[Opening MATERIAL PROVIDED section]

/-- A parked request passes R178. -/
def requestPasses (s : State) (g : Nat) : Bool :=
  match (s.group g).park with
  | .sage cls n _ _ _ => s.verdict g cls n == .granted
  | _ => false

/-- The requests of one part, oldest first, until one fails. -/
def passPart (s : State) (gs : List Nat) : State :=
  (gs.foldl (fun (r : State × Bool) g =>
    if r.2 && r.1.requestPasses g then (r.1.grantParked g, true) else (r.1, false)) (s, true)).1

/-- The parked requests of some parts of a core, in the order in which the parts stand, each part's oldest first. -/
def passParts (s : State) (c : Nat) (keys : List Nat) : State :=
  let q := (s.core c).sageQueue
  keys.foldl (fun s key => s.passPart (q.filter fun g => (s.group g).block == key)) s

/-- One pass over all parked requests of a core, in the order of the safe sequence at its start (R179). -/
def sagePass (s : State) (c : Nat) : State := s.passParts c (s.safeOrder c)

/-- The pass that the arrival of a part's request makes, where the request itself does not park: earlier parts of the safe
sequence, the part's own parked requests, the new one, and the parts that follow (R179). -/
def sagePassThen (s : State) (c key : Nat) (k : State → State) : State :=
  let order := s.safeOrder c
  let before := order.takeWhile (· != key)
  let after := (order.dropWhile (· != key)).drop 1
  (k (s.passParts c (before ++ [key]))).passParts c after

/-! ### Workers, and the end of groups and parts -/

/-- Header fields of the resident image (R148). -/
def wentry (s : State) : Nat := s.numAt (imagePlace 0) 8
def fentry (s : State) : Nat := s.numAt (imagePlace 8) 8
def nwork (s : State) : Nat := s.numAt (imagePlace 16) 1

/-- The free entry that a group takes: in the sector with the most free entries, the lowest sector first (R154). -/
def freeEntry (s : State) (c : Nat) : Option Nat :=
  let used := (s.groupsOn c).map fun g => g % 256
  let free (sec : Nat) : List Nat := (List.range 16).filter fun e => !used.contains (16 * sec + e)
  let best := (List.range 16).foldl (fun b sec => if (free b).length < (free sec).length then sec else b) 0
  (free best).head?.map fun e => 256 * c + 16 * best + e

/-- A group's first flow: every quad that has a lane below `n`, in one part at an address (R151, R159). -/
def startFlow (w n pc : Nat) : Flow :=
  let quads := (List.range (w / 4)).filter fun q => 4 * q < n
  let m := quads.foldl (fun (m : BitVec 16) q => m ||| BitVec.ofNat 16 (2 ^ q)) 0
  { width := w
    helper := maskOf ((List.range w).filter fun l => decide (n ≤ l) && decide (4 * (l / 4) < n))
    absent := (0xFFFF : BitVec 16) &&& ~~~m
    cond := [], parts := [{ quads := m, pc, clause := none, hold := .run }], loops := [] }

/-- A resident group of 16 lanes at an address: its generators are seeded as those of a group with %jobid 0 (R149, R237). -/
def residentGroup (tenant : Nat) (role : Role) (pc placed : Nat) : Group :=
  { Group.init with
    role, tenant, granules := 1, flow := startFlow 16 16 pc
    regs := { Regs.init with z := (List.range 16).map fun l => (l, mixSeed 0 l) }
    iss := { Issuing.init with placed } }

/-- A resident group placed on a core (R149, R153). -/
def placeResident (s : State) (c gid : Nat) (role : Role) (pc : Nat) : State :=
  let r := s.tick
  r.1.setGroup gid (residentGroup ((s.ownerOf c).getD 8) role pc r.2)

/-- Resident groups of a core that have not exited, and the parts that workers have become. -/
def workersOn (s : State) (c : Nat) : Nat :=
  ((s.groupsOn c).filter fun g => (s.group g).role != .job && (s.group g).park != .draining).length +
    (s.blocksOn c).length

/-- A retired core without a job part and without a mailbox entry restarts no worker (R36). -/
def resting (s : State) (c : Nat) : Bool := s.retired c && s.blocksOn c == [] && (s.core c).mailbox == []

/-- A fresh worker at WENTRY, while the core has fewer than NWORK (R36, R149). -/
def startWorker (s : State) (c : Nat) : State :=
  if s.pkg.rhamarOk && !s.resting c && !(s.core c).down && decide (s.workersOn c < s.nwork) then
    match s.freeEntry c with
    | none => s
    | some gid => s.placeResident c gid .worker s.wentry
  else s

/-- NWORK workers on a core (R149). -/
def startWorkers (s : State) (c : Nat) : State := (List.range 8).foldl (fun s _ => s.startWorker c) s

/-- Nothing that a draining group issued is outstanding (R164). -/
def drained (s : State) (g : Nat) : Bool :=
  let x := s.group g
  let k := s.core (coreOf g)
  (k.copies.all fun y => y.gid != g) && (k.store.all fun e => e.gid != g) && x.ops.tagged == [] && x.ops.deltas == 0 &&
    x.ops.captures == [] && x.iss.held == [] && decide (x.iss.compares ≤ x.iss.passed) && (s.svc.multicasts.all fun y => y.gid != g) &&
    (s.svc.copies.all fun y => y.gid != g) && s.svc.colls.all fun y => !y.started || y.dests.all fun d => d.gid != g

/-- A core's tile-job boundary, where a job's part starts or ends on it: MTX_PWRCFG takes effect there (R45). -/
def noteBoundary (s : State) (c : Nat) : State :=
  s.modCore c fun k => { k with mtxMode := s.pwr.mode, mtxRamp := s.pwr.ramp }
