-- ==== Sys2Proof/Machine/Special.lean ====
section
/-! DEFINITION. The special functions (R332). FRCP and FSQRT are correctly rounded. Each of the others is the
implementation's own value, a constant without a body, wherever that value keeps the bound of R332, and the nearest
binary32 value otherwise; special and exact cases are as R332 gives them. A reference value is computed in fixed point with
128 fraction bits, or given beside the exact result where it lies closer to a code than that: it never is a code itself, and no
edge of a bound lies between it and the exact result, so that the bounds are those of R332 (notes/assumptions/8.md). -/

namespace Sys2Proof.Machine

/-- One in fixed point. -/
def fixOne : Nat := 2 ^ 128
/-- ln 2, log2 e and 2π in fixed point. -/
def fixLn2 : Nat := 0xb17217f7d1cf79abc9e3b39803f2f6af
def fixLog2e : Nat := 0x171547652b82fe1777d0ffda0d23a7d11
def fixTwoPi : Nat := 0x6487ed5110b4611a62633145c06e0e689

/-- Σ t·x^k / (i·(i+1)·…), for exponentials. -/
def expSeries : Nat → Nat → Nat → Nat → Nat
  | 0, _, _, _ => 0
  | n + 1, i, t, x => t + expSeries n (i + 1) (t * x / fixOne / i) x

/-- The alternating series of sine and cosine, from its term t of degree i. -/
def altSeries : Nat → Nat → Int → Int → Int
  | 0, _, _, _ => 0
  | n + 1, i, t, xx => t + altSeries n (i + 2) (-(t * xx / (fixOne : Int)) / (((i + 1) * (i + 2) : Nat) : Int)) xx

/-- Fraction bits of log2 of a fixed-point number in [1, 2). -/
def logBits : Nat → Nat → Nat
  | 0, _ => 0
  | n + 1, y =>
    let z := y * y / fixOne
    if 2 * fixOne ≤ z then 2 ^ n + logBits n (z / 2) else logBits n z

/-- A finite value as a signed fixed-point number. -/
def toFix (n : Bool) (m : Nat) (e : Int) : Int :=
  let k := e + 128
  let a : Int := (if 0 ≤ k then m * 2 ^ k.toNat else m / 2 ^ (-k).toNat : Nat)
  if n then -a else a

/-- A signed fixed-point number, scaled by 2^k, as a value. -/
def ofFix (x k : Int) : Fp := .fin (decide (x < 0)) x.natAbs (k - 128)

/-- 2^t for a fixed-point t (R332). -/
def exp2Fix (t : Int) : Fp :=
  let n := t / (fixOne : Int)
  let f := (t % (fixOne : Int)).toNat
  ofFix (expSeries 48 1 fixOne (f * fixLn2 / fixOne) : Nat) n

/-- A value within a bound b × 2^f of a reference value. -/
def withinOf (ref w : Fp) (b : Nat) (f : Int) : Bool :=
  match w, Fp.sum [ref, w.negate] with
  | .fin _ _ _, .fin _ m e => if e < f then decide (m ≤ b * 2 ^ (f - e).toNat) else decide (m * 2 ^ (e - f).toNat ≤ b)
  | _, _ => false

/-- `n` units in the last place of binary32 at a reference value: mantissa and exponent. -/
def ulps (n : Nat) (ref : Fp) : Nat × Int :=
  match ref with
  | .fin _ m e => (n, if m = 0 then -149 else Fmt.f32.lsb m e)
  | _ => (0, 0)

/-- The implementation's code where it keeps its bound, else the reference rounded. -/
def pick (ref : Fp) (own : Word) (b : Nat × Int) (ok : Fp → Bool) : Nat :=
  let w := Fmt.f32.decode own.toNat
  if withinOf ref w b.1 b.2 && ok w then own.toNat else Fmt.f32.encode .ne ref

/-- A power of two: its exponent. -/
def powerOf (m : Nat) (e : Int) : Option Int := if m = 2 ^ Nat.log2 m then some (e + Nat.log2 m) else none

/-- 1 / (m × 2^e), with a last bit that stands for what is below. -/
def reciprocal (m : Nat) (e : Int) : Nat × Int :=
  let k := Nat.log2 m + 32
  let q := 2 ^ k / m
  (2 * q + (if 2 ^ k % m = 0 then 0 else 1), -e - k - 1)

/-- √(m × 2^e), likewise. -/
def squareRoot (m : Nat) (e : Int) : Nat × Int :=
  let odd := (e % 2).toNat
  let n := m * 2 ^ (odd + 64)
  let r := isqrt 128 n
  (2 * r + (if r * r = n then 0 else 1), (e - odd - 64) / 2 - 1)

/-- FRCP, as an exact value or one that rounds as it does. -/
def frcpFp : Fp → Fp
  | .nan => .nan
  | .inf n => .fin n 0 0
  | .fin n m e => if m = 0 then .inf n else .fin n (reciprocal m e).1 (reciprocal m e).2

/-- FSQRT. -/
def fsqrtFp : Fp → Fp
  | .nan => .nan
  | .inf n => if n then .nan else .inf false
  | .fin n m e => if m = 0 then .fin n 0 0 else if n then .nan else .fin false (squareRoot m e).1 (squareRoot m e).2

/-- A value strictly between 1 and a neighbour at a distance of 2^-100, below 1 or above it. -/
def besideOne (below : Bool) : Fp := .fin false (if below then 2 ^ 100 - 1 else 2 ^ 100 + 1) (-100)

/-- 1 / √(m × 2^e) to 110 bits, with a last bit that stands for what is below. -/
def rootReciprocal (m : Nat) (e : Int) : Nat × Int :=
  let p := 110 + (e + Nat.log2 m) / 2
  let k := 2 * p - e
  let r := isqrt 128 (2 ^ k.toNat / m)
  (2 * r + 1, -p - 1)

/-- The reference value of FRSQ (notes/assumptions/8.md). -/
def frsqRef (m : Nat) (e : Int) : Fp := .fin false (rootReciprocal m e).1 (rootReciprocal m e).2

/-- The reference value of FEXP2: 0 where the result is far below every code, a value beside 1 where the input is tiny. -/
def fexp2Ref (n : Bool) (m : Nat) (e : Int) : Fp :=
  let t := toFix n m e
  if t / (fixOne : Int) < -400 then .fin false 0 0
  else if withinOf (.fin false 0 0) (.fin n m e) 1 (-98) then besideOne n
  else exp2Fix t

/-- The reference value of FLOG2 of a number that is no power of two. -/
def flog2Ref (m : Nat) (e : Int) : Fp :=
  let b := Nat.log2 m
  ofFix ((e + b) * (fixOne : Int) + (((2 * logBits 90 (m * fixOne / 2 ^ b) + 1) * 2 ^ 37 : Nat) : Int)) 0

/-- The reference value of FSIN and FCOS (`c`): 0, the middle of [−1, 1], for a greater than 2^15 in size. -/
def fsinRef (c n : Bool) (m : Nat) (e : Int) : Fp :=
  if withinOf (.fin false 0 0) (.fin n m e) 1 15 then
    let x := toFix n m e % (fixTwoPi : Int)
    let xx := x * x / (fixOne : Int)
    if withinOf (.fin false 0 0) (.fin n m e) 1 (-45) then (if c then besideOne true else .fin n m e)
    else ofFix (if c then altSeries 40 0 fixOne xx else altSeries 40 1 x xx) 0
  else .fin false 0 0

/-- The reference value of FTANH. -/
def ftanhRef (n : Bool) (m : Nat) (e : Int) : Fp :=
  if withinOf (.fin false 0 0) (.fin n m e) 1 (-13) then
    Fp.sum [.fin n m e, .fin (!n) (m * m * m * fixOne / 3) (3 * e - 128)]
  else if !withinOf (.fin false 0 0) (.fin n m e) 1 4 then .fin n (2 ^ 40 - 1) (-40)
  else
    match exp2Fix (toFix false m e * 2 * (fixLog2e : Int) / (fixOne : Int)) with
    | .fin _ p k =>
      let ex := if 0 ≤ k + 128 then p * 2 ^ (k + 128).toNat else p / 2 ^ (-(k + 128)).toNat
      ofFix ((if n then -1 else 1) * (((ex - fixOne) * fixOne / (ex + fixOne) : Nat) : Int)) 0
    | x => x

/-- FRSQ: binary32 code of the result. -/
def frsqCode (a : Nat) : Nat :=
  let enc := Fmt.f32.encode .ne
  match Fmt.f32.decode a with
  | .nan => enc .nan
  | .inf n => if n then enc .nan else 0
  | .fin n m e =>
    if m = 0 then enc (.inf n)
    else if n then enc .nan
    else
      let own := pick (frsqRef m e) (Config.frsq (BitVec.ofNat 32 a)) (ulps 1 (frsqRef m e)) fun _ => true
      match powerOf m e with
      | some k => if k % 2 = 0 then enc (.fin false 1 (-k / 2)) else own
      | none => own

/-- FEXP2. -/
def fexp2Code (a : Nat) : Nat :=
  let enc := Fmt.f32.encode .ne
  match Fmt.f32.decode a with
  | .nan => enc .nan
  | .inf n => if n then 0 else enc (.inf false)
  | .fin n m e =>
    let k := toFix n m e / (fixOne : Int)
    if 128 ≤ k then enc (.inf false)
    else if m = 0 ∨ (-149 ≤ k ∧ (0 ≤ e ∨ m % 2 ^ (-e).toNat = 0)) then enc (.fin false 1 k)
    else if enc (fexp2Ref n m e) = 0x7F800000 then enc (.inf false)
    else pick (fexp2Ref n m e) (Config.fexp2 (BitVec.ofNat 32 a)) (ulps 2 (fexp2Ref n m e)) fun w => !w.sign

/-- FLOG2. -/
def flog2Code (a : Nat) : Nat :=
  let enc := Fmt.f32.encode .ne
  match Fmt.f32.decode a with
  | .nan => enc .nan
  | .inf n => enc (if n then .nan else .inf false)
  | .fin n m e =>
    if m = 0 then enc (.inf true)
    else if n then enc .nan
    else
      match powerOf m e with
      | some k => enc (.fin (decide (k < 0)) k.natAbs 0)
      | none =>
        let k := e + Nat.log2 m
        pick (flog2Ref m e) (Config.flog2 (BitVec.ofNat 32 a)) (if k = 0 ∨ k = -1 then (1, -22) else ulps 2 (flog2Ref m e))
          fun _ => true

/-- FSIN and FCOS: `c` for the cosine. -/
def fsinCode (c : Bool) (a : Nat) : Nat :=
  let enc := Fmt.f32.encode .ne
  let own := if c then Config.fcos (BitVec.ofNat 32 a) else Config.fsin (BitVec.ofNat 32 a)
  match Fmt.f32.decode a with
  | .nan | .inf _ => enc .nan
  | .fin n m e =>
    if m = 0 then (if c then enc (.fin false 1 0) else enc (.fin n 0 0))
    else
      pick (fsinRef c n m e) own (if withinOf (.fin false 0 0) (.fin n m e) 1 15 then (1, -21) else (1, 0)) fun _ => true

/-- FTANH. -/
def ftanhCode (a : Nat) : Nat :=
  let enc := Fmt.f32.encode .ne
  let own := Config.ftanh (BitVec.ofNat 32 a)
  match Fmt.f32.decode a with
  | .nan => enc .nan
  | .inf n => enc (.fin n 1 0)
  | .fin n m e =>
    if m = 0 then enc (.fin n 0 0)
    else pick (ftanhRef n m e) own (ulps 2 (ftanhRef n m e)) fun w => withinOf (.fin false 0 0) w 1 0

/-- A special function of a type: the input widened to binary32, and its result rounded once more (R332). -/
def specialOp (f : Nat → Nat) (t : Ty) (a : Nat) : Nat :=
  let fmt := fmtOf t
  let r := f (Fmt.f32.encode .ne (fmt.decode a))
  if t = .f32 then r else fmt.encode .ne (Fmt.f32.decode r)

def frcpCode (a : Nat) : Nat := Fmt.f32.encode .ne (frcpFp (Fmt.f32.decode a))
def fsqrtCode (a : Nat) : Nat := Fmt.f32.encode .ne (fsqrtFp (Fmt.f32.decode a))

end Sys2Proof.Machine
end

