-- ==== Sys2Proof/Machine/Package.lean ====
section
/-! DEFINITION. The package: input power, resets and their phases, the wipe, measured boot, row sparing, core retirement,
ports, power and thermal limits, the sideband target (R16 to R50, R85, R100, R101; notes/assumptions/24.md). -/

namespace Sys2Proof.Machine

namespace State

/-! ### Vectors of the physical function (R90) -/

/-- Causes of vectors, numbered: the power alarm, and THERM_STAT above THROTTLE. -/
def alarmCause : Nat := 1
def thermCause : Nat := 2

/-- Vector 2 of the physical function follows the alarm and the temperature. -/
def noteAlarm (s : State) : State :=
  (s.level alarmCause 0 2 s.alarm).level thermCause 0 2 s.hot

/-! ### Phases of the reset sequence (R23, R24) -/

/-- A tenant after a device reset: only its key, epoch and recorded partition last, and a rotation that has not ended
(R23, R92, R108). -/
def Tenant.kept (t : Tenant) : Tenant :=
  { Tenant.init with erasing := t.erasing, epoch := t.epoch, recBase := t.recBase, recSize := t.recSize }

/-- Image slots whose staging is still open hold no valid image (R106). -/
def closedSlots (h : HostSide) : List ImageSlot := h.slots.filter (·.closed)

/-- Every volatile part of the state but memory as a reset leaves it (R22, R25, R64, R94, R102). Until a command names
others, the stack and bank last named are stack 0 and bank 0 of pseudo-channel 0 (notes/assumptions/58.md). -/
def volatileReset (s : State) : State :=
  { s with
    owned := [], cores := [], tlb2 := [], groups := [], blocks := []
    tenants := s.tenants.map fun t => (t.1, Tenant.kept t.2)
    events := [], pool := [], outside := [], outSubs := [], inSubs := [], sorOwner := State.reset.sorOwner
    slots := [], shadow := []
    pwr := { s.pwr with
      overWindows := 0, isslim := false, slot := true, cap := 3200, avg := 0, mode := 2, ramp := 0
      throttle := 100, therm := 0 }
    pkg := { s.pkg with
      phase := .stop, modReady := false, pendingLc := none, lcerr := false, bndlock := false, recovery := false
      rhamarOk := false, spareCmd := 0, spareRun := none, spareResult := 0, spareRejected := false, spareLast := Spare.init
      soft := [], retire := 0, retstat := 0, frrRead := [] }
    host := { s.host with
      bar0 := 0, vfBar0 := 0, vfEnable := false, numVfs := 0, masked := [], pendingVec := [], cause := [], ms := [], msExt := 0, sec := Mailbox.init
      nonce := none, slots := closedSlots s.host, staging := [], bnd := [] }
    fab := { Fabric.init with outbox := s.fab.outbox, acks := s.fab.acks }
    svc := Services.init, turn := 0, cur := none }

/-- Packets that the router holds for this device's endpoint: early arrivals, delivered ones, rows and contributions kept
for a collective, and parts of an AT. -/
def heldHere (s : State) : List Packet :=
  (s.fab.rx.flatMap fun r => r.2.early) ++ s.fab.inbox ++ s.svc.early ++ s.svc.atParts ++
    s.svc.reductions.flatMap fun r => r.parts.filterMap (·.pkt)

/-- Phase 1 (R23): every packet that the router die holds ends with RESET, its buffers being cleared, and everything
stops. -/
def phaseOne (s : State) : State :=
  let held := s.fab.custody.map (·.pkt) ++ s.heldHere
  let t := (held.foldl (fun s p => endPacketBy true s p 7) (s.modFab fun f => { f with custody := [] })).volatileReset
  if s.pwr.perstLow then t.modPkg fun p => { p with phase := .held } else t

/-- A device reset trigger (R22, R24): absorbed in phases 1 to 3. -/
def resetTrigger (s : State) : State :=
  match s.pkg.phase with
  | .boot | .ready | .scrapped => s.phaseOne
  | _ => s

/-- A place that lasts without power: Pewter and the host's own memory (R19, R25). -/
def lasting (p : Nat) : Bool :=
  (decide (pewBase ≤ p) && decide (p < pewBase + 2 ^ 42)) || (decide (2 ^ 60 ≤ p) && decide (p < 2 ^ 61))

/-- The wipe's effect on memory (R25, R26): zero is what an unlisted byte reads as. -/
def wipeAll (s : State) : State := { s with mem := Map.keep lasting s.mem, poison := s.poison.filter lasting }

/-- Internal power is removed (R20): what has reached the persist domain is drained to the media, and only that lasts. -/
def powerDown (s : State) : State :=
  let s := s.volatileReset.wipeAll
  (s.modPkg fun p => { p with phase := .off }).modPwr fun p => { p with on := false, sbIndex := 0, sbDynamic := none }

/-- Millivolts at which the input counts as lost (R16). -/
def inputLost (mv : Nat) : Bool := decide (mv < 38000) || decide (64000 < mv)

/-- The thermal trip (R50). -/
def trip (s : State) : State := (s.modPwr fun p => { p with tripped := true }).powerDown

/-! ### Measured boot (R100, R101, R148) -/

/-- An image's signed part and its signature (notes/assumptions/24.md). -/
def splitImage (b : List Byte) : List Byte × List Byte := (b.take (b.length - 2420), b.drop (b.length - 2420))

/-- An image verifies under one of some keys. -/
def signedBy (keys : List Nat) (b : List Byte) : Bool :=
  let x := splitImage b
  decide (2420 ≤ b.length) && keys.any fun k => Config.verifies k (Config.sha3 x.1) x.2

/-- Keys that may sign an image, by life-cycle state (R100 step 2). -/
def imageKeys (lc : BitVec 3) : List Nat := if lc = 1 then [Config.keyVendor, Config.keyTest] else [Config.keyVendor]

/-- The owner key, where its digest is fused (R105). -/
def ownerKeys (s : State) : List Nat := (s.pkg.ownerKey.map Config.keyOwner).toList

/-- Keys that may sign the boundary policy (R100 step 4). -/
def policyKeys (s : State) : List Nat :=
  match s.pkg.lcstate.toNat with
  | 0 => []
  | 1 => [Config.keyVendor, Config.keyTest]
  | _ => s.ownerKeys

[Closing MATERIAL PROVIDED section]

INSTRUCTIONS FOR THE TASK:
Tally the lines of the entries that carry the word "some" and say only that number.

REPLY TO THE TASK:
6